> _Task goal_:
Write out each line of the entries exactly, starting at the first and finishing with the line that contains "by one of the effects. -/".

> _Data records_:
━━━━━━━━

-- ==== Sys2Proof/Laws/Step.lean ====
section
/-! SUPPORT. What a command can do and what a step can do, each said once. -/

namespace Sys2Proof.Machine

/-- What a command leaves, said once (R38): the state of an error; the state unchanged but for the response; a key written
or discarded; a session started; or, with a key, a chain step. -/
inductive Effect (s : State) : State → Prop where
  | raised (e : ErrCode) : Effect s (s.raiseError e)
  | answered (res : Byte) : Effect s (s.respond res)
  | keyWritten (k : Byte) : Effect s ((s.installKey k).respond k)
  | keyDiscarded : Effect s (s.discardKey.respond 0x00#8)
  | sessionStarted : Effect s (s.startSession.respond 0x00#8)
  | chained (c res : Byte) (h : s.keyv = true) : Effect s ((s.advanceChain c).respond res)

/-- A command on a checked operand, when each run of it has one of the effects. -/
theorem withOperand_effect {α : Type} {s : State} {operand : Option α} {e : ErrCode} {run : α → State}
    (h : ∀ v, Effect s (run v)) : Effect s (s.withOperand operand e run) := by
  cases operand with
  | some v => exact h v
  | none => exact .raised e

/-- Every command answers a next state, by one of the effects. -/
theorem exec_effect (i : Instr) (s : State) : ∃ t : State, exec i s = .next t ∧ Effect s t := by
  cases i with
  | nop => exact ⟨_, rfl, .answered _⟩
  | getbit a b => exact ⟨_, rfl, withOperand_effect fun _ => .answered _⟩
  | setbit a b => exact ⟨_, rfl, withOperand_effect fun _ => .answered _⟩
  | clrbit a b => exact ⟨_, rfl, withOperand_effect fun _ => .answered _⟩
  | rotl a b => exact ⟨_, rfl, withOperand_effect fun _ => .answered _⟩
  | rotr a b => exact ⟨_, rfl, withOperand_effect fun _ => .answered _⟩
  | keygen b => exact ⟨_, rfl, withOperand_effect fun _ => .keyWritten _⟩
  | keyld a => exact ⟨_, rfl, .keyWritten _⟩
  | keycalc b => exact ⟨_, rfl, withOperand_effect fun _ => .answered _⟩
  | encb a b => exact ⟨_, rfl, .answered _⟩
  | decb a b => exact ⟨_, rfl, .answered _⟩
  | enc a =>
    refine ⟨_, rfl, ?_⟩
    rcases withKey_cases s (fun key => (s.advanceChain (s.chainCipher a key)).respond (s.chainCipher a key)) with
      ⟨hk, he⟩ | ⟨-, he⟩ <;> rw [he]
    · exact .chained _ _ hk
    · exact .raised _
  | dec a =>
    refine ⟨_, rfl, ?_⟩
    rcases withKey_cases s (fun key => (s.advanceChain a).respond (s.chainPlain a key)) with ⟨hk, he⟩ | ⟨-, he⟩ <;> rw [he]
    · exact .chained _ _ hk
    · exact .raised _
  | crst => exact ⟨_, rfl, .sessionStarted⟩
  | kclr => exact ⟨_, rfl, .keyDiscarded⟩
  | rdreg b => exact ⟨_, rfl, withOperand_effect fun _ => .answered _⟩

/-- A command never touches the host's side. -/
theorem Effect.host {s t : State} (h : Effect s t) : t.inbox = s.inbox ∧ t.outbox = s.outbox := by
  cases h <;> simp [State.respond_inbox]

/-- The command in flight is due exactly when it runs next. -/
theorem dueCommand_eq_some_iff (s : State) (cw : CmdWord) : s.dueCommand = some cw ↔ s.runsNext cw := by
  unfold State.dueCommand State.runsNext State.resetNext
  cases s.port <;> simp [and_comm]

/-- A step completes the command in flight when no reset comes first (R95). -/
theorem step_of_runsNext {s : State} {cw : CmdWord} (h : s.runsNext cw) : step s = runWord cw s := by
  simp [step, (dueCommand_eq_some_iff s cw).2 h]

/-- A word that decodes to a command runs it (R95). -/
theorem runWord_of_cmd {cw : CmdWord} {i : Instr} (h : decode cw = .cmd i) (s : State) : runWord cw s = exec i s := by
  simp [runWord, h]

/-- A word that is no command raises E_ILLEGAL (R99). -/
theorem runWord_of_illegal {cw : CmdWord} (h : decode cw = .illegal) (s : State) :
    runWord cw s = .next (s.raiseError .illegal) := by
  simp [runWord, h, execIllegal]

/-- Every word is answered, with one of the effects (R95). -/
theorem runWord_answers (cw : CmdWord) (s : State) :
    ∃ (t : State) (r : RspWord), runWord cw s = .next t ∧ Effect s t ∧ t.port = .responding r := by
  have answered : ∀ t, Effect s t → ∃ r, t.port = .responding r := fun t h => by cases h <;> exact ⟨_, rfl⟩
  cases hd : decode cw with
  | illegal => exact ⟨_, _, runWord_of_illegal hd s, .raised _, rfl⟩
  | cmd i =>
    obtain ⟨t, ht, he⟩ := exec_effect i s
    obtain ⟨r, hr⟩ := answered t he
    exact ⟨t, r, (runWord_of_cmd hd s).trans ht, he, hr⟩

/-- A run of words begins with its first word. -/
theorem wordRun_cons {cw : CmdWord} {s t : State} {r : RspWord} (cws : List CmdWord) (h : runWord cw s = .next t)
    (hr : t.port = .responding r) : wordRun (cw :: cws) s = (r :: (wordRun cws t).1, (wordRun cws t).2) := by
  simp only [wordRun, h, hr]

/-- Every word of a run is answered once. -/
theorem wordRun_length (cws : List CmdWord) (s : State) : (wordRun cws s).1.length = cws.length := by
  induction cws generalizing s with
  | nil => rfl
  | cons cw cws ih =>
    obtain ⟨t, r, h, -, hr⟩ := runWord_answers cw s
    simp [wordRun_cons cws h hr, ih]

/-- A run of words in two parts. -/
theorem wordRun_append (first second : List CmdWord) (s : State) : wordRun (first ++ second) s =
    ((wordRun first s).1 ++ (wordRun second (wordRun first s).2).1, (wordRun second (wordRun first s).2).2) := by
  induction first generalizing s with
  | nil => rfl
  | cons cw cws ih =>
    obtain ⟨t, r, h, -, hr⟩ := runWord_answers cw s
    simp [wordRun_cons _ h hr, ih]

/-- With no command due, the step is the interface's. -/
theorem step_of_not_due {s : State} (h : s.dueCommand = none) : step s = .next s.interfaceStep := by
  simp [step, h]

/-- What the interface does, said once: a reset, an acceptance, a delivery, an idle moment, or nothing (R27, R113, U9). -/
inductive Transfer (s : State) : State → Prop where
  | reset : Transfer s s.consume.takeReset
  | accept (cw : CmdWord) (h : s.port = .idle) : Transfer s (s.consume.acceptCommand cw)
  | deliver (r : RspWord) (h : s.port = .responding r) : Transfer s (s.consume.deliver r)
  | pass : Transfer s s.consume
  | wait : Transfer s s

theorem interfaceStep_transfer (s : State) : Transfer s s.interfaceStep := by
  unfold State.interfaceStep
  split
  · exact .reset
  · next cw _ hp => exact .accept cw hp
  · next r _ hp => exact .deliver r hp
  · exact .pass
  · exact .wait

/-- What a step does, said once: it completes the command in flight, with one of the effects, or makes one transfer. -/
theorem step_cases (s : State) : ∃ t : State, step s = .next t ∧ ((∃ cw, s.runsNext cw) ∧ Effect s t ∨ Transfer s t) := by
  cases h : s.dueCommand with
  | none => exact ⟨_, step_of_not_due h, .inr (interfaceStep_transfer s)⟩
  | some cw =>
    have hr := (dueCommand_eq_some_iff s cw).1 h
    cases hd : decode cw with
    | illegal => exact ⟨_, (step_of_runsNext hr).trans (runWord_of_illegal hd s), .inl ⟨⟨cw, hr⟩, .raised _⟩⟩
    | cmd i =>
      obtain ⟨t, ht, he⟩ := exec_effect i s
      exact ⟨t, (step_of_runsNext hr).trans ((runWord_of_cmd hd s).trans ht), .inl ⟨⟨cw, hr⟩, he⟩⟩

/-- What a command does never depends on what the port holds. -/
theorem exec_port_irrelevant (i : Instr) (s : State) (p : Port) : exec i { s with port := p } = exec i s := by
  cases i <;> rfl

/-- What a command does never depends on the port or on the host's lists, and it leaves the lists as they are (R95). -/
theorem exec_host_irrelevant (i : Instr) (s : State) : ∃ t : State, exec i s = .next t ∧
    ∀ p a b, exec i { s with port := p, inbox := a, outbox := b } = .next { t with inbox := a, outbox := b } := by
  cases i with
  | nop | keyld | encb | decb | crst | kclr => exact ⟨_, rfl, fun _ _ _ => rfl⟩
  | enc | dec | getbit | setbit | clrbit | rotl | rotr | keygen | keycalc | rdreg =>
    simp only [exec, execEnc, execDec, execGetbit, execSetbit, execClrbit, execRotl, execRotr, execKeygen, execKeycalc,
      execRdreg, State.withOperand, State.withKey]
    split <;> exact ⟨_, rfl, fun _ _ _ => rfl⟩

/-- What a word does never depends on the port or on the host's lists (R95). -/
theorem runWord_host_irrelevant (cw : CmdWord) (s : State) : ∃ t : State, runWord cw s = .next t ∧
    ∀ p a b, runWord cw { s with port := p, inbox := a, outbox := b } = .next { t with inbox := a, outbox := b } := by
  cases hd : decode cw with
  | illegal => exact ⟨_, runWord_of_illegal hd s, fun _ _ _ => runWord_of_illegal hd _⟩
  | cmd i =>
    obtain ⟨t, h, ha⟩ := exec_host_irrelevant i s
    exact ⟨t, (runWord_of_cmd hd s).trans h, fun p a b => (runWord_of_cmd hd _).trans (ha p a b)⟩

/-- A run that begins with a step to a next state goes on from it. -/
theorem run_succ {n : Nat} {s u : State} (h : step s = .next u) :
    Host.Core.run Sys2Proof.core (n + 1) s = Host.Core.run Sys2Proof.core n u := by
  have hc : Sys2Proof.core.step s = .next u := h
  simp only [Host.Core.run, hc]

end Sys2Proof.Machine
end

━━━━━━━━

> _Task output_:
-- ==== Sys2Proof/Laws/Step.lean ====
section
/-! SUPPORT. What a command can do and what a step can do, each said once. -/

namespace Sys2Proof.Machine

/-- What a command leaves, said once (R38): the state of an error; the state unchanged but for the response; a key written
or discarded; a session started; or, with a key, a chain step. -/
inductive Effect (s : State) : State → Prop where
  | raised (e : ErrCode) : Effect s (s.raiseError e)
  | answered (res : Byte) : Effect s (s.respond res)
  | keyWritten (k : Byte) : Effect s ((s.installKey k).respond k)
  | keyDiscarded : Effect s (s.discardKey.respond 0x00#8)
  | sessionStarted : Effect s (s.startSession.respond 0x00#8)
  | chained (c res : Byte) (h : s.keyv = true) : Effect s ((s.advanceChain c).respond res)

/-- A command on a checked operand, when each run of it has one of the effects. -/
theorem withOperand_effect {α : Type} {s : State} {operand : Option α} {e : ErrCode} {run : α → State}
    (h : ∀ v, Effect s (run v)) : Effect s (s.withOperand operand e run) := by
  cases operand with
  | some v => exact h v
  | none => exact .raised e

/-- Every command answers a next state, by one of the effects. -/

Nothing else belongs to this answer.